§ **Task instructions**:
Take the entries that follow and return exactly the lines from the one holding "else if wayOpen" through the one holding "let t := if m.shot then s else", both included. Nothing else is needed.

§ **Data records**:
/-- The accesses and requests of the host. -/
def hubSpec (s : State) (i : Instr) : Option State :=
  match i with
  | .migrationLineMove id => (s.migs.find? fun m => m.id == id).bind fun m => (nextLine s m).bind fun k =>
      let src := m.old + 64 * k
      if (s.bad.contains (lineOf src)) = true then
        some { s with migs := modifyFirst (fun x => x.id == id) (fun x => { x with bad := k :: x.bad }) s.migs }
      else if (s.hub.hostLines.contains (lineOf src)) = true then
        (if (s.hub.snoops.contains (lineOf src)) = true ∨ hostWay s (lineOf src) = false then some s
        else some { s with hub := { s.hub with snoops := s.hub.snoops ++ [lineOf src] } })
      else if wayOpen s m.old m.new then some (moveLine s m k) else none
  | .migrationCompletion id => (s.migs.find? fun m => m.id == id).bind fun m =>
      let t := if m.shot then s else
        let t := dropFrameLines (swept s m.asid m.va 65536) m.old
        { t with migs := modifyFirst (fun x => x.id == id) (fun x => { x with shot := true }) t.migs }
      if m.moved.length ≠ 1024 then some t
      else
        let t := { t with migs := t.migs.filter fun x => x.id != id }
        some (if domDev m.old = s.dev then
          updCtx (updDie t (homeDie m.old) fun d => { d with pool := d.pool ++ [domPa m.old] }) m.asid fun c =>
            { c with used := c.used - 1 }
        else t)
  | .hostCxlMemRead addr => (hostPlace s (addr / 64 * 64)).bind fun a =>
      if hostWay s (lineOf a) = false then some s
      else if (s.bad.contains (lineOf a)) = true ∨ (s.soft.contains (lineOf a)) = true then none
      else
        let data := (List.range 64).map fun k => BitVec.ofNat 8 (memLoad s.mem a 64 / 256 ^ k)
        some { s with hub := lineHeld { s.hub with hostData := data } (lineOf a) }
  | .hostCxlMemWrite addr data =>
      if data = [] ∨ 64 < addr % 64 + data.length then none
      else (hostPlace s addr).bind fun a =>
        if hostWay s (lineOf a) = false then some s
        else if (s.bad.contains (lineOf a)) = true ∧ data.length ≠ 64 then none
        else
          let t := hostPut s a data
          some { t with hub := lineFreed t.hub (lineOf a) }
  | .hostSnoopResponse line =>
      if (s.hub.snoops.contains line) = true ∧ hostWay s line = true then some { s with hub := lineFreed s.hub line }
      else none
  | .enqPortWrite fn q data => (portEntry s fn q).bind fun e =>
      if vfError s e.fn then none
      else
        let line := (List.range 7).map fun k => (⟨.raw, data.getD k 0#64⟩ : Val)
        (got (atHand s fun s => enqStep s none (portWho e) e.desc line ((data.getD 7 0#64).toNat / 256 % 256))).map fun z =>
          if z.2 then z.1
          else { s with hub := { s.hub with
            qtab := modifyFirst (fun x => x.num == q) (fun x => { x with ovf := true }) s.hub.qtab } }
  | .deqPortRead fn q => (portEntry s fn q).bind fun e =>
      if vfError s e.fn then none
      else (got (atHand s fun s => deqStep s none (portWho e) e.desc)).bind fun z =>
        z.2.map fun l =>
          let bytes := l.flatMap fun v => (List.range 8).map fun k => BitVec.ofNat 8 (v.n / 256 ^ k)
          drainLines { z.1 with hub := { z.1.hub with hostData := bytes } }
  | .contextLive fn asid =>
      if asid < 1024 ∧ mayChange s fn (getCtx s asid).fn = true then
        let c := getCtx s asid
        if c.v then some (putCtx s { c with ending := false })
        else if (spGet 0#64 s.hub.asidTab asid).toNat % 2 = 1 then
          some (putCtx s { c with v := true, ending := false, launchNo := 1, hwNo := 1 })
        else none
      else none
  | .contextEnd asid =>
      if (getCtx s asid).ending = true ∧ ctxBusy s asid = false then some (endCtx s asid) else none
  | .hostWaitResume asid id => released_ s asid id 0
  | .hostWaitSkip asid id => released_ s asid id 1
  | .hostWaitExit asid id => released_ s asid id 2
  | .hostWaitReenter asid id => released_ s asid id 3
  | .fpoolWrite die frame =>
      if die < 8 ∧ frame % 65536 = 0 ∧ dramOk frame = true ∧ frame / 2 ^ 36 = die
          ∧ frame % 2 ^ 36 / 65536 < (getDie s die).freefr
          ∧ (s.dies.any fun d => d.pool.contains frame) = false ∧ clearedAt s (s.dev * 2 ^ 52 + frame) = false then
        some (updDie s die fun d => { d with pool := d.pool ++ [frame] })
      else none
  | .fretWrite w =>
      let asid := w.toNat % 1024
      let fr := w.toNat / 65536 % 2 ^ 36 * 65536
      if (getCtx s asid).used ≠ 0 ∧ dramOk fr = true ∧ fr % 2 ^ 36 / 65536 < (getDie s (fr / 2 ^ 36)).freefr then
        let mine := fun (o : CodeObj) => o.shared.any fun p => p.2.contains (s.dev * 2 ^ 52 + fr)
        let t := updCtx s asid fun c => { c with used := c.used - 1 }
        let t := { t with hub := { t.hub with objects := t.hub.objects.filter fun o => !(mine o) } }
        some (updDie t (fr / 2 ^ 36) fun d => { d with filling := d.filling ++ [fr] })
      else none
  | .frameFillCompletion frame =>
      let die := frame / 2 ^ 36
      if die < 8 ∧ ((getDie s die).filling.contains frame) = true ∧ heldIn s (s.dev * 2 ^ 52 + frame) 65536 = none then
        let a := s.dev * 2 ^ 52 + frame
        let out := fun (l : Nat) => decide (l < a / 64 ∨ a / 64 + 1024 ≤ l)
        let t := { s with
          mem := memZero s.mem a 8192, bad := s.bad.filter out, soft := s.soft.filter out
          hub := { s.hub with cleared := s.hub.cleared.filter fun c => decide (c.1 < a ∨ a + 65536 < c.1 + c.2) } }
        some (updDie t die fun d => { d with
          filling := eraseFirst (· == frame) d.filling
          pool := if d.pool.contains frame then d.pool else d.pool ++ [frame] })
      else none
  | .devnumWrite n =>
      if s.hub.devnum = none ∧ n < 4096 then some (devnumPut s n) else none
  | .scrivenerMailboxRequest fn asid addr size base =>
      if s.hub.mailbox.go = false ∧ fnReaches s fn asid = true ∧ asid < 1024 ∧ addr % 64 = 0 ∧ size % 64 = 0 then
        (got (atHand s fun s => (readLines (size / 64) addr s).bind fun t l => loadImage t asid base l)).map fun z =>
          { z.1 with hub := { z.1.hub with mailbox := ⟨asid, addr, size, false, z.2.1, z.2.2⟩ } }
      else none
  | .hubRegisterWrite fn addr acc => hostAccess s fn addr acc
  | _ => none

/-! ### Contexts of an interface (R522, R523) and resets (R528) -/

/-- What a bring-up keeps of the model's own fields, and its outcome (R528, logs 1 and 6). -/
def broughtUp (s new : State) : State :=
  { new with
    hub := { new.hub with status := Config.bootStatus s.freeCtr, inReset := Config.bootStatus s.freeCtr != 0 }
    agenda := s.agenda, tick := s.tick, freeCtr := s.freeCtr + 1 }

/-- A line of this device's DRAM at its home of the moment (R500, R525). -/
def scrubPlace (s : State) (line : Nat) : Nat :=
  match migOf s (64 * line) with
  | some m =>
    let off := 64 * line % 65536
    (if m.moved.contains (off / 64) then m.new else m.old) + off
  | none => 64 * line

/-- The telemetry words of a die: power and temperature, which are left open, corrected errors, queue depths by level
(R525; logs 6, 31). -/
def telemetryOf (s : State) (d : Die) : List (Nat × Word) :=
  let at_ := fun (k : Nat) => 0x2000 + 512 * d.num + 8 * k
  let depth := fun (l : Nat) => wordN (d.queue.filter fun r => r.lvl == l).length
  [(at_ 0, Config.telemetry (s.freeCtr + 2 * d.num)), (at_ 1, Config.telemetry (s.freeCtr + 2 * d.num + 1)),
    (at_ 2, wordN d.corrected)] ++ (List.range 48).map fun l => (at_ (3 + l), depth l)

/-- A word of this device's DRAM that another device reads or writes (R508). -/
def remotePlace (s : State) (pa : Nat) : Option Nat :=
  (dramPlace s pa).bind fun a =>
    if (s.bad.contains (lineOf a)) = false ∧ (s.soft.contains (lineOf a)) = false
        ∧ (s.hub.hostLines.contains (lineOf a)) = false ∧ noneParked s a = true then some a else none

/-- The Blotter's trigger when it is armed: the dies and the hub latch at once, the cores at the end of the turn (R479,
R480). -/
def fired (s : State) (src asid wnum code : Nat) : State :=
  let b := { s.hub.blot with
    fired := true, arm := false, src := src, asid := asid, wnum := wnum, code := code, cycle := s.cycle, out := true
    latch := true, links := s.hub.linkDown, ports := portsUp s, pcs := s.hub.fwPcs }
  { s with
    hub := { s.hub with blot := b }
    dies := s.dies.map fun d => { d with snap := dieSnap s d }
    freeCtr := s.freeCtr + 2 }

def onHub (s : State) (f : Hub → Hub) : Option State := some { s with hub := f s.hub }

/-- An access of firmware core `core` inside its windows (R521, R524). -/
def firmwareSpec (s : State) (core : Nat) (acc : FwAccess) : Option State :=
  let inWin := fun (right : FwWin → Bool) (a n : Nat) => s.hub.windows.any fun w =>
    right w && decide (w.lo ≤ a) && decide (a + n ≤ w.lo + w.len)
  let dropped := fun (l : List Word) => onHub s fun h => { h with fwData := l, dropped := h.dropped + 1 }
  let get := fun (s : State) (right : FwWin → Bool) (a : Nat) =>
    if inWin right a 8 = false then onHub s fun h => { h with fwData := [0#64], dropped := h.dropped + 1 }
    else if dramOk a = false then (registerGet s 0 a).bind fun x => onHub s fun h => { h with fwData := [wordN x] }
    else (dramPlace s a).bind fun d =>
      if (s.bad.contains (lineOf d)) = true ∨ (s.soft.contains (lineOf d)) = true
          ∨ (s.hub.hostLines.contains (lineOf d)) = true then none
      else onHub s fun h => { h with fwData := [wordN (memLoad s.mem d 8)] }
  match acc with
  | .read a => if a % 8 ≠ 0 then none else get s FwWin.r a
  | .fetch a => get { s with hub := { s.hub with fwPcs := spSet 0 s.hub.fwPcs core a } } FwWin.x (a / 8 * 8)
  | .write a w =>
    if a % 8 ≠ 0 then none
    else if inWin FwWin.w a 8 = false then onHub s fun h => { h with dropped := h.dropped + 1 }
    else if dramOk a = false then registerPut s 0 a w.toNat
    else (dramPlace s a).bind fun d =>
      if (s.bad.contains (lineOf d)) = true ∨ (s.hub.hostLines.contains (lineOf d)) = true then none
      else some (hostPut s d ((List.range 8).map fun k => BitVec.ofNat 8 (w.toNat / 256 ^ k)))
  | .enq q l => (queueEntry s q).bind fun e =>
      if inWin FwWin.w (0x8000100000 + 128 * q) 64 = false ∨ core < 4 then none
      else
        let line := (List.range 7).map fun k => (⟨.raw, l.getD k 0#64⟩ : Val)
        (got (atHand s fun s => (readDesc s (portWho e) e.desc).bind fun s _ =>
          enqStep s none (portWho e) e.desc line ((l.getD 7 0#64).toNat / 256 % 256))).bind fun z =>
            if z.2 then some z.1 else none
  | .deq q => if inWin FwWin.r (0x8000100040 + 128 * q) 64 = false then dropped (List.replicate 8 0#64) else
      (queueEntry s q).bind fun e => (got (atHand s fun s => deqStep s none (portWho e) e.desc)).bind fun z =>
        z.2.map fun l => drainLines { z.1 with hub := { z.1.hub with fwData := l.map fun v => v.pl } }
  | .hostRead _ l => onHub s fun h => { h with fwData := l.take 8 }
  | .hostWrite a l => onHub s fun h => { h with
      hostMem := ((List.range 8).zip l).foldl (fun m p => spSet 0#64 m (a / 64 * 8 + p.1) p.2) h.hostMem }

/-- What another device's request is answered with. -/
def answered (s : State) (l : List Val) : State := { s with hub := { s.hub with remoteData := l } }

/-- The tag that a write leaves: none on a raw page. -/
def tagIf (raw : Bool) (t : Tag) : Option (BitVec 4) := if raw then none else some (BitVec.ofNat 4 t.toNat)

/-- The value of a word for another device. -/
def remoteWord (s : State) (raw : Bool) (h : Nat) : Option Val :=
  if raw then some ⟨.raw, wordN (memLoad s.mem h 8)⟩
  else (Tag.ofNat? (memTag s.mem h).toNat).map fun t => ⟨t, wordN (memLoad s.mem h 8)⟩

§ **Answer to the problem**:
      else if wayOpen s m.old m.new then some (moveLine s m k) else none
  | .migrationCompletion id => (s.migs.find? fun m => m.id == id).bind fun m =>
      let t := if m.shot then s else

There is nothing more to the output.